MD simulations with equimolar mixtures of O₂:N₂ clearly indicate a selectivity towards O₂ in both grazynes. To be precise, approximately twice as many O₂ molecules were filtered in [1],[2]{2}-grazyne whereas in the [1],[2]{(0,0),2}-grazyne, the difference is even more pronounced, with O₂ representing up to ca. 95% of the filtered gas, implying an increase of ca. 45%. These data align perfectly with the selectivity obtained through DFT calculations, where a selectivity towards O₂ close to 2 at 300 K was observed. The simulations also show promising results in the case of dry air. Here, the trend observed for the O₂/N₂ mixture was confirmed, with O₂ being enriched in the permeate gas for both grazynes. Particularly noteworthy is the result for the [1],[2]{(0,0),2}-grazyne, where oxygen increases its presence by 26%, nearly constituting half of the filtered gas (i.e., 47%), despite only constituting 21% of the initial gas. On the other hand, [1],[2]{2}-grazyne allows a greater number of molecules to diffuse across the membrane, indicating its less restrictive nature. However, despite this difference, the gas filtered through [1],[2]{2} is less enriched in O₂, representing only 37%. Nonetheless, the objective of obtaining enriched oxygen mixtures remains achievable.

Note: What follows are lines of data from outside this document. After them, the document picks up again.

-- ==== Sys2Proof/Certificates/Slice0/Obligations.lean ====
section
/-! DEFINITION. What the model is claimed to satisfy, for the provers: completion and results of every command, what each leaves
unchanged, and the invariants of every step. -/

open Sys2Proof Sys2Proof.Machine

/-- A step runs the command at the front of the queue; with no command waiting one tick passes. From
spec/14_host_attachment_and_dictionary.md R424; spec/95_what_each_step_holds.md. Readings and choices of the model:
log entry 6. -/
def Obligations.StepRunsTheFrontCommand : Prop :=
  ∀ (s : State) (c : Instr) (rest : List Instr),
    step { s with pending := c :: rest } = exec c { s with pending := rest } ∧ step { s with pending := [] } = .next ({ s with pending := [] }.tick)

/-- The state after reset is sound, and its units, queue and record are as reset leaves them. From
spec/16_power_energy_states_resets.md R499, R502; spec/01_module_overview.md R40. Readings and choices of the model:
log entries 2, 15, 39. -/
def Obligations.ResetStateIsSound : Prop :=
  Sound State.reset ∧ State.reset.pending = [] ∧ State.reset.out = [] ∧ State.reset.mem = [] ∧ State.reset.service = 0 ∧
    State.reset.devId = 0xFFFF ∧ State.reset.power = 0 ∧ State.reset.scratched = false ∧ State.reset.powerEntry = none ∧
    State.reset.powerWake = [] ∧ State.reset.rd Obj.lastReset 0 = 1 ∧
    (∀ n, n < 96 → State.reset.coreState n = 0 ∧ State.reset.core n = CoreSt.init ∧ ∀ f, f < 256 → State.reset.flag n f = 0)

/-- Every step keeps memory and the object store in their canonical forms. From spec/16_power_energy_states_resets.md
R502; spec/00_scope.md R11. Readings and choices of the model: log entry 2. -/
def Obligations.EveryStepKeepsTheStateSound : Prop :=
  ∀ (s t : State), Sound s → step s = .next t → Sound t

/-- Every step takes one command, keeps the identity of the module, and only adds to what has been sent. From
spec/00_scope.md R2; spec/14_host_attachment_and_dictionary.md R424. Readings and choices of the model: log entries 6,
16. -/
def Obligations.EveryStepKeepsQueueIdentityAndRecord : Prop :=
  ∀ (s t : State), step s = .next t →
    t.ident = s.ident ∧ s.out <+: t.out ∧
    (∀ c rest, s.pending = c :: rest → t.pending = rest ∧ t.now = s.now) ∧
    (s.pending = [] → t.pending = [] ∧ t.now = s.now + 1 ∧ (s.heldReqs = [] → t.mem = s.mem ∧ t.scratched = s.scratched))

/-- Every well-formed command answers a next state, in every state. From spec/00_scope.md R2;
spec/95_what_each_step_holds.md. Readings and choices of the model: log entry 5. -/
def Obligations.EveryWellFormedCommandCompletes : Prop :=
  ∀ (c : Instr) (s : State), c.wf = true → ∃ t, exec c s = .next t

/-- Whatever the command, a scratched module stays scratched unless it restarts without a rank. From
spec/01_module_overview.md R38, R39; spec/16_power_energy_states_resets.md R501. Readings and choices of the model:
log entry 15. -/
def Obligations.ScratchIsLeftOnlyByAReset : Prop :=
  ∀ (c : Instr) (s t : State), s.scratched = true → s.powerEntry = none → s.powerWake = [] → exec c s = .next t →
    t.powerEntry = none ∧ t.powerWake = [] ∧
      (t.scratched = true ∨
        (t.boot ∈ [Boot.off, .held, .rom, .aop] ∧ t.service = 0 ∧ t.devId = 0xFFFF ∧ t.cores = [] ∧ t.frames = [] ∧ t.sent = []))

All in all, the present study, which explores the energetics, kinetics, and dynamics of O₂ separation from N₂ using engineered grazyne membranes, paves the way for their application. However, the results underscore that it is essential to control the operating conditions to maximize the separation efficiency. Further research may be necessary to understand the separation behavior and consider the possible impact of other species present in untreated O₂/N₂ streams.